Миша сгреб-таки ее в охапку, закружил и весело заорал:
— Дура! Своего счастья не понимаешь. Сейчас такую новость узнаешь! Угадай, что я тебе привез со свинофермы в подарок!
— Что же это ты мне привез? Умираю от любопытства. Курицу бройлерную, наверное?
— Господи! И это говорит человек со средним образованием. Курицу со свинофермы. Свиную печенку! Ставь скорее сковородку на плиту, сейчас поджарим.
— Сам ты свиная печенка! — Досадуя, что клюнула на такую дешевую приманку, Валентина от поцелуя ускользнула. — И не кричи, пожалуйста, на весь дом, человека разбудишь! — Глазами указала на комнату.
Пискунов, недоумевая, приоткрыл дверь — оттуда доносились вздохи глубокие и страстные, как из коровника.
— У нас тут тоже новость, — сообщила Валентина иронически и стала пританцовывать на одном месте, что означало, что на душе у нее неспокойно, муторно. — Приехала тетя Мура. И не надо делать безумные глаза. Телеграмму давал?
— Какая еще тетя Мура? Первый раз слышу.
— Не надо оправданий. Тетке, между прочим, обо мне не нашел нужным ничего сказать. Что я должна, по-твоему, чувствовать?.
— Да нет у меня никакой родственницы! Я в детдоме вырос.
Остаток ночи провели в прихожей на деревянном сундучке. Пискунов не выспался, встал злой, как черт. Думал поработать с утра, специально из командировки удрал пораньше, и вот тебе сюрприз!

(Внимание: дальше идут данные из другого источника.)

/-! ## seeVdrv -/

@[simp] theorem State.seeVdrv_now (s : State) (b : Bool) : (s.seeVdrv b).now = s.now := rfl
@[simp] theorem State.seeVdrv_shadow (s : State) (b : Bool) : (s.seeVdrv b).shadow = s.shadow := rfl
@[simp] theorem State.seeVdrv_incs (s : State) (b : Bool) : (s.seeVdrv b).incs = s.incs := rfl
@[simp] theorem State.seeVdrv_com (s : State) (b : Bool) : (s.seeVdrv b).com = s.com := rfl
@[simp] theorem State.seeVdrv_pwr (s : State) (b : Bool) : (s.seeVdrv b).pwr = s.pwr := rfl
@[simp] theorem State.seeVdrv_log (s : State) (b : Bool) : (s.seeVdrv b).log = s.log := rfl
@[simp] theorem State.seeVdrv_slt (s : State) (b : Bool) : (s.seeVdrv b).slt = s.slt := rfl
@[simp] theorem State.seeVdrv_gate (s : State) (b : Bool) : (s.seeVdrv b).gate = { s.gate with levels := { s.gate.levels with vdrv := b } } := rfl
@[simp] theorem State.seeVdrv_bat (s : State) (b : Bool) : (s.seeVdrv b).bat = s.bat := rfl
@[simp] theorem State.seeVdrv_gz (s : State) (b : Bool) : (s.seeVdrv b).gz = s.gz := rfl
@[simp] theorem State.seeVdrv_le (s : State) (b : Bool) : (s.seeVdrv b).le = s.le := rfl
@[simp] theorem State.seeVdrv_swaps (s : State) (b : Bool) : (s.seeVdrv b).swaps = s.swaps := rfl
@[simp] theorem State.seeVdrv_trc (s : State) (b : Bool) : (s.seeVdrv b).trc = s.trc := rfl
@[simp] theorem State.seeVdrv_map (s : State) (b : Bool) : (s.seeVdrv b).map = s.map := rfl
@[simp] theorem State.seeVdrv_idn (s : State) (b : Bool) : (s.seeVdrv b).idn = s.idn := rfl
@[simp] theorem State.seeVdrv_chg (s : State) (b : Bool) : (s.seeVdrv b).chg = s.chg := rfl
@[simp] theorem State.seeVdrv_aux (s : State) (b : Bool) : (s.seeVdrv b).aux = s.aux := rfl
@[simp] theorem State.seeVdrv_shift (s : State) (b : Bool) : (s.seeVdrv b).shift = s.shift := rfl
@[simp] theorem State.seeVdrv_park (s : State) (b : Bool) : (s.seeVdrv b).park = s.park := rfl
@[simp] theorem State.seeVdrv_thm (s : State) (b : Bool) : (s.seeVdrv b).thm = s.thm := rfl
@[simp] theorem State.seeVdrv_tlm (s : State) (b : Bool) : (s.seeVdrv b).tlm = s.tlm := rfl
@[simp] theorem State.seeVdrv_rdg (s : State) (b : Bool) : (s.seeVdrv b).rdg = s.rdg := rfl
@[simp] theorem State.seeVdrv_wit (s : State) (b : Bool) : (s.seeVdrv b).wit = s.wit := rfl
@[simp] theorem State.seeVdrv_free (s : State) (b : Bool) : (s.seeVdrv b).free = s.free := rfl
@[simp] theorem State.seeVdrv_pending (s : State) (b : Bool) : (s.seeVdrv b).pending = s.pending := rfl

Плеснув на лицо холодной водой из-под крана, бросил раздраженно:
— Ну, где эта мадам, все дрыхнет? Подъем! Возьми половник и по сковороде, погромче…
Валя, по характеру более сдержанная, сказала с укоризной:
— Постыдился бы! Пожилой человек, родственница как-никак, и не притворяйся. Впрочем, на тебя похоже. Ты никогда не отличался высокой культурой поведения. Одни слова и обещания. Все писатели вруны!
Пискунов нервно рассмеялся: ничего себе логика! А Валентина продолжала ледяным тоном:
— Многое мне становится ясным. Особенно теперь, на этом фоне.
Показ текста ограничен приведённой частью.